[RECORDS TO USE Boundary: Start]

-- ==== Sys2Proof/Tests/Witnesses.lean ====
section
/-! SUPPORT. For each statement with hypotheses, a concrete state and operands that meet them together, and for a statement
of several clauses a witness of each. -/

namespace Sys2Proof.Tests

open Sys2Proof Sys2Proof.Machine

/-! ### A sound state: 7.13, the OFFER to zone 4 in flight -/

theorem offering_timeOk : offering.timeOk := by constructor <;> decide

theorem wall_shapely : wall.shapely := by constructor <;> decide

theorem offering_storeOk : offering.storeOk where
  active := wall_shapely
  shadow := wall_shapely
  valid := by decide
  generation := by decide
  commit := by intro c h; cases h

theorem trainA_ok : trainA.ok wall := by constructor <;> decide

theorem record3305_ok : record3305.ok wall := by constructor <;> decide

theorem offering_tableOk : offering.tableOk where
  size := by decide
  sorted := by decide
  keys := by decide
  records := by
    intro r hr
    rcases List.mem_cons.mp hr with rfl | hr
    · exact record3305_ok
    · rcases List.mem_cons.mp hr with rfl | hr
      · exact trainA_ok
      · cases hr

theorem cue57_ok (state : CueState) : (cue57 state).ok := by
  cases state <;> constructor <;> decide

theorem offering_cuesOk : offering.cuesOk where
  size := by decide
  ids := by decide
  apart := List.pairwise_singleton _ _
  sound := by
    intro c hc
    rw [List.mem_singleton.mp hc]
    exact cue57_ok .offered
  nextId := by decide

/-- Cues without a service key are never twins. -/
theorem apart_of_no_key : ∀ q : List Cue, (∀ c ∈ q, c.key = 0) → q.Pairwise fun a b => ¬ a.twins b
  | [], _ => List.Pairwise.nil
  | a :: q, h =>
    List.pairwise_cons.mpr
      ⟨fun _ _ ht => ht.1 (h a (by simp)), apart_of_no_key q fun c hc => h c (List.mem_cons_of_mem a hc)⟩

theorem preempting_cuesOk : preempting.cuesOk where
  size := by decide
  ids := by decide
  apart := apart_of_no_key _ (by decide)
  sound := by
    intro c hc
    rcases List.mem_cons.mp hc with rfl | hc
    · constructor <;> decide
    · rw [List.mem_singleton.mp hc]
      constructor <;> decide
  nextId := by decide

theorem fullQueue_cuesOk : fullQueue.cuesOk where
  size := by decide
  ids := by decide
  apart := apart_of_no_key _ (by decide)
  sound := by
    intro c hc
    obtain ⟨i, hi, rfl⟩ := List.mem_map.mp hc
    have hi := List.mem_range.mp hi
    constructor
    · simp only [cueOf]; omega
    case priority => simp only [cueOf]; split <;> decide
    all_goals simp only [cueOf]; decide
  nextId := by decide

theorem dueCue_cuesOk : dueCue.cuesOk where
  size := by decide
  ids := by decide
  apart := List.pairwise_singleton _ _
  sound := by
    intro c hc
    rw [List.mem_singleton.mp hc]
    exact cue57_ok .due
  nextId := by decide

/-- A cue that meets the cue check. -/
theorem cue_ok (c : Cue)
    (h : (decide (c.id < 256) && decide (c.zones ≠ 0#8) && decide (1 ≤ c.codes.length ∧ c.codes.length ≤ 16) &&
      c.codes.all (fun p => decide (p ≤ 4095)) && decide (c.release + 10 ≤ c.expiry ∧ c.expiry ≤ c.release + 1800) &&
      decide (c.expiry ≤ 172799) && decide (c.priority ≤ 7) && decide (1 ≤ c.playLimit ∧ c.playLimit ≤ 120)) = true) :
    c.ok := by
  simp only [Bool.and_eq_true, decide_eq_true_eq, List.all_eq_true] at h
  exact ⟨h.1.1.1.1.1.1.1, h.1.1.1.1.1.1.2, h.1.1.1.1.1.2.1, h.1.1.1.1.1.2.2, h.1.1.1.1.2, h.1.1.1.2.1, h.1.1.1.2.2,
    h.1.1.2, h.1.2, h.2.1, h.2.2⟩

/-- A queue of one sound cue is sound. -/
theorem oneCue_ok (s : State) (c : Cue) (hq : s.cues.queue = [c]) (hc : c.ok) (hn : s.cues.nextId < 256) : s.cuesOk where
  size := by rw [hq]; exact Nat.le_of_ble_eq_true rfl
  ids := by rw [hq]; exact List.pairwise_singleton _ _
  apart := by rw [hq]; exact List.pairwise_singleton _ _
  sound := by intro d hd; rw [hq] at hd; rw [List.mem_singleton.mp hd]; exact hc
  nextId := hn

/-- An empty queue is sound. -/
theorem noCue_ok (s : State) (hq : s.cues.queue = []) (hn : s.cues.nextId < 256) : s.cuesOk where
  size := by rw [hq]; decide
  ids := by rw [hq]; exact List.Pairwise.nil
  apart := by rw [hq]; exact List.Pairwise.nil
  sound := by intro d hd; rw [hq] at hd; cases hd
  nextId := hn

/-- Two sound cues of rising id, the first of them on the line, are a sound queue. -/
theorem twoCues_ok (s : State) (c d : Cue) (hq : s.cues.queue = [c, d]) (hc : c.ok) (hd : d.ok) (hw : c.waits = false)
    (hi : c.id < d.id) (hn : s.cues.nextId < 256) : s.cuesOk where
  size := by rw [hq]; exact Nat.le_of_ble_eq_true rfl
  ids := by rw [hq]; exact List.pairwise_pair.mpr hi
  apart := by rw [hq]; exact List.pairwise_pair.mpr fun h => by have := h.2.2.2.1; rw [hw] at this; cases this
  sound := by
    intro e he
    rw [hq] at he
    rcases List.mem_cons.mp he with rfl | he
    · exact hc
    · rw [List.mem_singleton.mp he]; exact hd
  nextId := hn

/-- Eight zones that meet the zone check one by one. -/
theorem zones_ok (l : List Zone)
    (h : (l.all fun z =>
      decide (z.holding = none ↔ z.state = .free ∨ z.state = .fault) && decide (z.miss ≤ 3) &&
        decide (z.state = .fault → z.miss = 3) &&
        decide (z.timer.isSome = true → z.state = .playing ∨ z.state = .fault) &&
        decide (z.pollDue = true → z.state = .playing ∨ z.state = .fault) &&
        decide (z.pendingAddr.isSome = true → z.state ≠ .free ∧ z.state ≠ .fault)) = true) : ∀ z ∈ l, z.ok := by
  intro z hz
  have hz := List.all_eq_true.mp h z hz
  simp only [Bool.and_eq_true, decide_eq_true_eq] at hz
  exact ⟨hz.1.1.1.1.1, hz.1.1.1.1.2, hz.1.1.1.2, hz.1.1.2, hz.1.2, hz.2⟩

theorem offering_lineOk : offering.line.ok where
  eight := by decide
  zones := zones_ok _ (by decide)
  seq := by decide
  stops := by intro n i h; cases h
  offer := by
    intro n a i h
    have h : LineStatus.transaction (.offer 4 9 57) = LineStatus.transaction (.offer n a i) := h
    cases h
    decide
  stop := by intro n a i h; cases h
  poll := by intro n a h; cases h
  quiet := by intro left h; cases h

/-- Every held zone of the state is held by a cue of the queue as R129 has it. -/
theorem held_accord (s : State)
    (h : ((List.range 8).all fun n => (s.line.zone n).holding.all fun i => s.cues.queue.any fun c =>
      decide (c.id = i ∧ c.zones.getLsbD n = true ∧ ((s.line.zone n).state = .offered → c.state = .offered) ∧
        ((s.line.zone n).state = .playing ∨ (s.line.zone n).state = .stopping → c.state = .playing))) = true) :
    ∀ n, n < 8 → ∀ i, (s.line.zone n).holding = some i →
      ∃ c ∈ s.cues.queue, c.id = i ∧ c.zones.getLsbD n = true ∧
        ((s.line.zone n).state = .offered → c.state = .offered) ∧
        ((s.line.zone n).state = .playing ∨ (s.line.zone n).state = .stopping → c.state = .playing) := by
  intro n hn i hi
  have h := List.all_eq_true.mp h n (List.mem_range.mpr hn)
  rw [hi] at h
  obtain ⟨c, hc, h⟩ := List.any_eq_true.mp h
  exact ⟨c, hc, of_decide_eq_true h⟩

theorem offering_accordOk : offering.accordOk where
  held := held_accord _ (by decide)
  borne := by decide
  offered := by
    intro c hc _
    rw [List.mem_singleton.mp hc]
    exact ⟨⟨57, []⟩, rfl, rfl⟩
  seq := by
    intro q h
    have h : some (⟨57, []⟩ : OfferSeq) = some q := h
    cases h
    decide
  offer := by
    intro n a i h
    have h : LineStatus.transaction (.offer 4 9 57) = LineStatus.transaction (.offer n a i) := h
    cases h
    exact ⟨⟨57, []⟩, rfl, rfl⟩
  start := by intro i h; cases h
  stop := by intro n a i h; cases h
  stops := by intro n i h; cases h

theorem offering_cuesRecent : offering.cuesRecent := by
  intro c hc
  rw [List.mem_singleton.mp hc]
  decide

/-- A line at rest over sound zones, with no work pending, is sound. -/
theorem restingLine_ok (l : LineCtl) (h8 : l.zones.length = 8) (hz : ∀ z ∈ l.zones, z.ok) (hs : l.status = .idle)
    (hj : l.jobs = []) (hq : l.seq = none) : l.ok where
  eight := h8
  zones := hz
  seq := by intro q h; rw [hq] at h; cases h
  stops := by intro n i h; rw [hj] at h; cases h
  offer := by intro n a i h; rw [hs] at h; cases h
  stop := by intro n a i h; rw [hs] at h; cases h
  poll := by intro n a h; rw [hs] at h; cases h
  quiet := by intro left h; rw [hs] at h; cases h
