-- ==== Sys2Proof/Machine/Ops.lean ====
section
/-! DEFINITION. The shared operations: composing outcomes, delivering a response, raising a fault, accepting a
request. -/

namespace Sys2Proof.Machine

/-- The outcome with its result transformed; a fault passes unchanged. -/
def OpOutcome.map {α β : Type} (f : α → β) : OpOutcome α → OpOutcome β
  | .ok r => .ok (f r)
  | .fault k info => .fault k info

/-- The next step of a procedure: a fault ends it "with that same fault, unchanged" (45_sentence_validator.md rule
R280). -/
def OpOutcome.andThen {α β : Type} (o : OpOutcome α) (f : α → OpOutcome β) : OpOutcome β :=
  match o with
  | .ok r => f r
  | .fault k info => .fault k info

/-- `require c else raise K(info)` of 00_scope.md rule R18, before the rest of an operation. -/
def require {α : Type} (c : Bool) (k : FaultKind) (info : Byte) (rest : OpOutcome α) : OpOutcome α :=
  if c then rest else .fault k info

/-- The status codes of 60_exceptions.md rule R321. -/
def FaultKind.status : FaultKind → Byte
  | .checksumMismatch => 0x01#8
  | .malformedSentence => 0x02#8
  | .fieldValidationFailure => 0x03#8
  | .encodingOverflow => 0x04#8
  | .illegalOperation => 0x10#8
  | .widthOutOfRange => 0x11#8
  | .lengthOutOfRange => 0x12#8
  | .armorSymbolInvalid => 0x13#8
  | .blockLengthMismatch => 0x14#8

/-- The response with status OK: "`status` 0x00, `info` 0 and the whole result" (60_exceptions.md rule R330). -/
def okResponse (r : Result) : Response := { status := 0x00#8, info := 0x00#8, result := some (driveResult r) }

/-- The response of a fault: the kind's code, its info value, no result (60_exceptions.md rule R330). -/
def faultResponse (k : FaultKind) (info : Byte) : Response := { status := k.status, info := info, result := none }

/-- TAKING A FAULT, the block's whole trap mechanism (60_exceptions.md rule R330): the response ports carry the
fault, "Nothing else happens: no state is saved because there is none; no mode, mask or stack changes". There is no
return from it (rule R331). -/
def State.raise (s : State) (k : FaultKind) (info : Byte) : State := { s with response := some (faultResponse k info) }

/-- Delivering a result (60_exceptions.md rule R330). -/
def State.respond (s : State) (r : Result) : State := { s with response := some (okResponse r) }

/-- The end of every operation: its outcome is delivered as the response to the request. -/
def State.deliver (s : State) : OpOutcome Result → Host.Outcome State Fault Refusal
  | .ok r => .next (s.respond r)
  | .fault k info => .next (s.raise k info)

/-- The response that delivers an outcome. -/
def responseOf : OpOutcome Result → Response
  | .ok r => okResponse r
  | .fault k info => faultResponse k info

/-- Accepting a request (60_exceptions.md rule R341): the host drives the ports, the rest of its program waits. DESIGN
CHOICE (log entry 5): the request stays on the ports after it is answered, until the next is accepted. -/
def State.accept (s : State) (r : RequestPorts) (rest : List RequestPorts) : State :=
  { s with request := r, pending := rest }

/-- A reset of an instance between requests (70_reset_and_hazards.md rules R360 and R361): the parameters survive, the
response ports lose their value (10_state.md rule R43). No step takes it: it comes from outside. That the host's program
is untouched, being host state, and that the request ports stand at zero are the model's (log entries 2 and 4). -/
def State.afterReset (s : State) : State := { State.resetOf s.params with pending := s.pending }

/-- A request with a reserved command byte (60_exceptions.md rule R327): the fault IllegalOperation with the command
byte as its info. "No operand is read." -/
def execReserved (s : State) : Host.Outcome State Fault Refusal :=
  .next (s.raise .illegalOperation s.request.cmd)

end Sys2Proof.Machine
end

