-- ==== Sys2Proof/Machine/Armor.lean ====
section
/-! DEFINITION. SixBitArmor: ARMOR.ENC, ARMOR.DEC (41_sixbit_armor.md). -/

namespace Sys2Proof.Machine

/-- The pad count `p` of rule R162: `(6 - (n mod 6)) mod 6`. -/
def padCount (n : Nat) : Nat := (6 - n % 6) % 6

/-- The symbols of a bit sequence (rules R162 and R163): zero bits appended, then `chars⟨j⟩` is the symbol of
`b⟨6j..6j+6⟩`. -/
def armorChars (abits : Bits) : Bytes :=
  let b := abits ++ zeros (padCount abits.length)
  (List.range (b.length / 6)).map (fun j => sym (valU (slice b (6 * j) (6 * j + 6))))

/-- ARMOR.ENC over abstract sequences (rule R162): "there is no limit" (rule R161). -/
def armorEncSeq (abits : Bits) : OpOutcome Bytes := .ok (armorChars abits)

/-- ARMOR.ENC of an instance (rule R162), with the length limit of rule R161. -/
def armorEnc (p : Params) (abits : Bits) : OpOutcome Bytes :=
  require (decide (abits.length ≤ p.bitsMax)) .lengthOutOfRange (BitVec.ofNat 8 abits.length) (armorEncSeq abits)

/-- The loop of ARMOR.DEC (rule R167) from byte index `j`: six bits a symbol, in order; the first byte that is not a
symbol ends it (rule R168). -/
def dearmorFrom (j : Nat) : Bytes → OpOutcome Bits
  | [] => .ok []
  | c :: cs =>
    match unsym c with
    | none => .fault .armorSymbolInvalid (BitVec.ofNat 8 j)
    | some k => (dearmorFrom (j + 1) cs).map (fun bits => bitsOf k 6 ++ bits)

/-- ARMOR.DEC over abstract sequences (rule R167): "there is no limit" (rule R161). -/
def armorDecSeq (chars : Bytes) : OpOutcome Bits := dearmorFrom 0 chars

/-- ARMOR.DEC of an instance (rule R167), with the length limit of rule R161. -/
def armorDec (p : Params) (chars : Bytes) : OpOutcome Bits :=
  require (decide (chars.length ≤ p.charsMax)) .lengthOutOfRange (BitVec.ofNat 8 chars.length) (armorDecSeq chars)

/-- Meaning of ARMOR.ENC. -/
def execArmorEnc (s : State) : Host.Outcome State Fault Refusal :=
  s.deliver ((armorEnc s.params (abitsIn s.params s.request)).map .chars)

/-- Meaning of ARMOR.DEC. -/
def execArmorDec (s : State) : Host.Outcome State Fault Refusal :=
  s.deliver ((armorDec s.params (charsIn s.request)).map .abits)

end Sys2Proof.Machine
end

[RECORDS TO USE Boundary: End]

→ **TASK BRIEF**
In the material above, locate the line containing "theorem apart_of_no_key : ∀" and the line containing "(List.mem_cons_of_mem a hc)⟩". Transcribe exactly those two lines and every line between them, and nothing more.

→ **ANSWER TO THE EXERCISE**
theorem apart_of_no_key : ∀ q : List Cue, (∀ c ∈ q, c.key = 0) → q.Pairwise fun a b => ¬ a.twins b
  | [], _ => List.Pairwise.nil
  | a :: q, h =>
    List.pairwise_cons.mpr
      ⟨fun _ _ ht => ht.1 (h a (by simp)), apart_of_no_key q fun c hc => h c (List.mem_cons_of_mem a hc)⟩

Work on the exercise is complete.